# Vampire Counts - New Lord Builds



## MrPete

So with the release of the new VC book, I thought i'd start a thread for anyone to throw in some interesting and potentially nasty Lord builds. Anything from combat monsters to magic users, using any of the Lord choices in the new book, and to any points level.

I'll start with a couple i've been tinkering about with - 

_Strigoi Ghoul King on Terrorgheist
Skabscrath
Dragonbane Gem
Aura of Dark Majesty
Red Fury 
Total - 640

Useable in games of 3000 + points. +1 attack on the charge, Frenzied, fairly long charge distance from the Terrorgheist, flaming attacks, 5+ regen/2++ vs flaming attacks, extra attacks from Red Fury.

Here is where it gets interesting. Dark Majesty makes a target suffer Ld penalties. Combined with the screams from the Terrorgheist and the Lord, thats pretty potent. Bear in mind the screams take place in the shooting phase, and can be done even if you're in close combat. You then have a high initiative Vampire generating rerollable attacks and rerollable Red Fury attacks, high toughness to take return punishment with a decent (if not fantastic) save, thunderstomp from the Terrorgheist. If you charge into combat, theres potential for your Vampire to be throwing out 7 rerollable attacks in the first round.

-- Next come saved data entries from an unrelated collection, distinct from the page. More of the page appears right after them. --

-- ==== Sys2Proof/Laws/FrameCmd.lean ====
section
/-! SUPPORT. What each operation of Cmd.lean (mailbox commands) leaves unchanged. -/

namespace Sys2Proof.Machine

/-! A check list, a restoration and a result keep whatever their effect keeps. -/

@[simp] theorem ite_out_bell (c : Prop) [Decidable c] (a b : CmdOut) :
    (if c then a else b).2.2.bell = if c then a.2.2.bell else b.2.2.bell := by
  split <;> rfl

@[simp] theorem checks_bell (l : List (Bool × Nat)) (ok : State → CmdOut) (s : State)
    (h : ∀ s, (ok s).2.2.bell = s.bell) : (checks l ok s).2.2.bell = s.bell := by
  unfold checks
  split
  · rfl
  · exact h s

@[simp] theorem restoration_bell (b : Bool) (f : MbFields) (ok : State → CmdOut) (s : State)
    (h : ∀ s, (ok s).2.2.bell = s.bell) : (restoration b f ok s).2.2.bell = s.bell := by
  unfold restoration
  dsimp only
  split
  · rfl
  · split
    · rfl
    · rw [h]; rfl

@[simp] theorem addResult_bell (p : HostId) (i : Nat) (t : Word) (r : CmdOut) :
    (addResult p i t r).bell = r.2.2.bell := by
  rfl

@[simp] theorem ite_out_frame (c : Prop) [Decidable c] (a b : CmdOut) :
    (if c then a else b).2.2.frame = if c then a.2.2.frame else b.2.2.frame := by
  split <;> rfl

@[simp] theorem checks_frame (l : List (Bool × Nat)) (ok : State → CmdOut) (s : State)
    (h : ∀ s, (ok s).2.2.frame = s.frame) : (checks l ok s).2.2.frame = s.frame := by
  unfold checks
  split
  · rfl
  · exact h s

@[simp] theorem restoration_frame (b : Bool) (f : MbFields) (ok : State → CmdOut) (s : State)
    (h : ∀ s, (ok s).2.2.frame = s.frame) : (restoration b f ok s).2.2.frame = s.frame := by
  unfold restoration
  dsimp only
  split
  · rfl
  · split
    · rfl
    · rw [h]; rfl

@[simp] theorem addResult_frame (p : HostId) (i : Nat) (t : Word) (r : CmdOut) :
    (addResult p i t r).frame = r.2.2.frame := by
  rfl

@[simp] theorem ite_out_ports (c : Prop) [Decidable c] (a b : CmdOut) :
    (if c then a else b).2.2.ports = if c then a.2.2.ports else b.2.2.ports := by
  split <;> rfl

@[simp] theorem checks_ports (l : List (Bool × Nat)) (ok : State → CmdOut) (s : State)
    (h : ∀ s, (ok s).2.2.ports = s.ports) : (checks l ok s).2.2.ports = s.ports := by
  unfold checks
  split
  · rfl
  · exact h s

@[simp] theorem restoration_ports (b : Bool) (f : MbFields) (ok : State → CmdOut) (s : State)
    (h : ∀ s, (ok s).2.2.ports = s.ports) : (restoration b f ok s).2.2.ports = s.ports := by
  unfold restoration
  dsimp only
  split
  · rfl
  · split
    · rfl
    · rw [h]; rfl

@[simp] theorem addResult_ports (p : HostId) (i : Nat) (t : Word) (r : CmdOut) :
    (addResult p i t r).ports = r.2.2.ports := by
  rfl

@[simp] theorem ite_out_rings (c : Prop) [Decidable c] (a b : CmdOut) :
    (if c then a else b).2.2.rings = if c then a.2.2.rings else b.2.2.rings := by
  split <;> rfl

@[simp] theorem checks_rings (l : List (Bool × Nat)) (ok : State → CmdOut) (s : State)
    (h : ∀ s, (ok s).2.2.rings = s.rings) : (checks l ok s).2.2.rings = s.rings := by
  unfold checks
  split
  · rfl
  · exact h s

@[simp] theorem restoration_rings (b : Bool) (f : MbFields) (ok : State → CmdOut) (s : State)
    (h : ∀ s, (ok s).2.2.rings = s.rings) : (restoration b f ok s).2.2.rings = s.rings := by
  unfold restoration
  dsimp only
  split
  · rfl
  · split
    · rfl
    · rw [h]; rfl

@[simp] theorem addResult_rings (p : HostId) (i : Nat) (t : Word) (r : CmdOut) :
    (addResult p i t r).rings = r.2.2.rings := by
  rfl

@[simp] theorem ite_out_gn8s (c : Prop) [Decidable c] (a b : CmdOut) :
    (if c then a else b).2.2.gn8s = if c then a.2.2.gn8s else b.2.2.gn8s := by
  split <;> rfl

@[simp] theorem checks_gn8s (l : List (Bool × Nat)) (ok : State → CmdOut) (s : State)
    (h : ∀ s, (ok s).2.2.gn8s = s.gn8s) : (checks l ok s).2.2.gn8s = s.gn8s := by
  unfold checks
  split
  · rfl
  · exact h s

@[simp] theorem restoration_gn8s (b : Bool) (f : MbFields) (ok : State → CmdOut) (s : State)
    (h : ∀ s, (ok s).2.2.gn8s = s.gn8s) : (restoration b f ok s).2.2.gn8s = s.gn8s := by
  unfold restoration
  dsimp only
  split
  · rfl
  · split
    · rfl
    · rw [h]; rfl

@[simp] theorem addResult_gn8s (p : HostId) (i : Nat) (t : Word) (r : CmdOut) :
    (addResult p i t r).gn8s = r.2.2.gn8s := by
  rfl

@[simp] theorem ite_out_heads (c : Prop) [Decidable c] (a b : CmdOut) :
    (if c then a else b).2.2.heads = if c then a.2.2.heads else b.2.2.heads := by
  split <;> rfl

@[simp] theorem checks_heads (l : List (Bool × Nat)) (ok : State → CmdOut) (s : State)
    (h : ∀ s, (ok s).2.2.heads = s.heads) : (checks l ok s).2.2.heads = s.heads := by
  unfold checks
  split
  · rfl
  · exact h s

@[simp] theorem restoration_heads (b : Bool) (f : MbFields) (ok : State → CmdOut) (s : State)
    (h : ∀ s, (ok s).2.2.heads = s.heads) : (restoration b f ok s).2.2.heads = s.heads := by
  unfold restoration
  dsimp only
  split
  · rfl
  · split
    · rfl
    · rw [h]; rfl

@[simp] theorem addResult_heads (p : HostId) (i : Nat) (t : Word) (r : CmdOut) :
    (addResult p i t r).heads = r.2.2.heads := by
  rfl

@[simp] theorem ite_out_man (c : Prop) [Decidable c] (a b : CmdOut) :
    (if c then a else b).2.2.man = if c then a.2.2.man else b.2.2.man := by
  split <;> rfl

@[simp] theorem checks_man (l : List (Bool × Nat)) (ok : State → CmdOut) (s : State)
    (h : ∀ s, (ok s).2.2.man = s.man) : (checks l ok s).2.2.man = s.man := by
  unfold checks
  split
  · rfl
  · exact h s

@[simp] theorem restoration_man (b : Bool) (f : MbFields) (ok : State → CmdOut) (s : State)
    (h : ∀ s, (ok s).2.2.man = s.man) : (restoration b f ok s).2.2.man = s.man := by
  unfold restoration
  dsimp only
  split
  · rfl
  · split
    · rfl
    · rw [h]; rfl

@[simp] theorem addResult_man (p : HostId) (i : Nat) (t : Word) (r : CmdOut) :
    (addResult p i t r).man = r.2.2.man := by
  rfl

@[simp] theorem ite_out_engs (c : Prop) [Decidable c] (a b : CmdOut) :
    (if c then a else b).2.2.engs = if c then a.2.2.engs else b.2.2.engs := by
  split <;> rfl

@[simp] theorem checks_engs (l : List (Bool × Nat)) (ok : State → CmdOut) (s : State)
    (h : ∀ s, (ok s).2.2.engs = s.engs) : (checks l ok s).2.2.engs = s.engs := by
  unfold checks
  split
  · rfl
  · exact h s

@[simp] theorem restoration_engs (b : Bool) (f : MbFields) (ok : State → CmdOut) (s : State)
    (h : ∀ s, (ok s).2.2.engs = s.engs) : (restoration b f ok s).2.2.engs = s.engs := by
  unfold restoration
  dsimp only
  split
  · rfl
  · split
    · rfl
    · rw [h]; rfl

@[simp] theorem addResult_engs (p : HostId) (i : Nat) (t : Word) (r : CmdOut) :
    (addResult p i t r).engs = r.2.2.engs := by
  rfl

@[simp] theorem ite_out_sup (c : Prop) [Decidable c] (a b : CmdOut) :
    (if c then a else b).2.2.sup = if c then a.2.2.sup else b.2.2.sup := by
  split <;> rfl

@[simp] theorem checks_sup (l : List (Bool × Nat)) (ok : State → CmdOut) (s : State)
    (h : ∀ s, (ok s).2.2.sup = s.sup) : (checks l ok s).2.2.sup = s.sup := by
  unfold checks
  split
  · rfl
  · exact h s

@[simp] theorem ite_out_saf (c : Prop) [Decidable c] (a b : CmdOut) :
    (if c then a else b).2.2.saf = if c then a.2.2.saf else b.2.2.saf := by
  split <;> rfl

@[simp] theorem checks_saf (l : List (Bool × Nat)) (ok : State → CmdOut) (s : State)
    (h : ∀ s, (ok s).2.2.saf = s.saf) : (checks l ok s).2.2.saf = s.saf := by
  unfold checks
  split
  · rfl
  · exact h s

@[simp] theorem restoration_saf (b : Bool) (f : MbFields) (ok : State → CmdOut) (s : State)
    (h : ∀ s, (ok s).2.2.saf = s.saf) : (restoration b f ok s).2.2.saf = s.saf := by
  unfold restoration
  dsimp only
  split
  · rfl
  · split
    · rfl
    · rw [h]; rfl

@[simp] theorem addResult_saf (p : HostId) (i : Nat) (t : Word) (r : CmdOut) :
    (addResult p i t r).saf = r.2.2.saf := by
  rfl

@[simp] theorem ite_out_ha (c : Prop) [Decidable c] (a b : CmdOut) :
    (if c then a else b).2.2.ha = if c then a.2.2.ha else b.2.2.ha := by
  split <;> rfl

@[simp] theorem checks_ha (l : List (Bool × Nat)) (ok : State → CmdOut) (s : State)
    (h : ∀ s, (ok s).2.2.ha = s.ha) : (checks l ok s).2.2.ha = s.ha := by
  unfold checks
  split
  · rfl
  · exact h s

The next guy is one i've put together to try and combat some pesky High Elves

Strigoi Ghoul King on Terrorgheist
Red Fury
Quickblood
Dragonbane Gem
Sword of Bloodshed
Total - 630

Consistant 8 rerollable attacks, rerollable Red Fury, negates ASF vs High Elves and out - initiatives them so goes first, 2+ save vs flaming attacks. High strength vs T3 elves is nice to have, especially with that amount of attacks, and the high toughness of rider and mount means elves will usually be needing 6s to wound. 


_


----------



## Abomination

Both our very good builds. The latter I can see being quite effective. Only question is will they last long enough to get into close-combat by footslogging. The Ghoul King will be a high priority oppnent and has no ward save. Still very good builds though.


----------



## HiveMinder

Here's a character/monster killer for you.


Vampire Lord 388 (403) pts
Red Fury
Quickblood
Beguile (opt.)
Lore of the Vampires
Warriorbane
Hellsteed
Armor of Destiny
Shield


This guy has a 3+/4++ save, has ASF (most likely w/ rerolls). He can absolutely cripple characters and monsters due to Warriorbane and Red Fury, meaning each unsaved wound permanently reduces the opponents Attacks by 1, while granting an additional attack to the vampire. His hellsteed will let him fly around to wherever his quarry lies. Lastly, even if he starts taking wounds, IoN and teh Vampire Lore attribute will keep him up. 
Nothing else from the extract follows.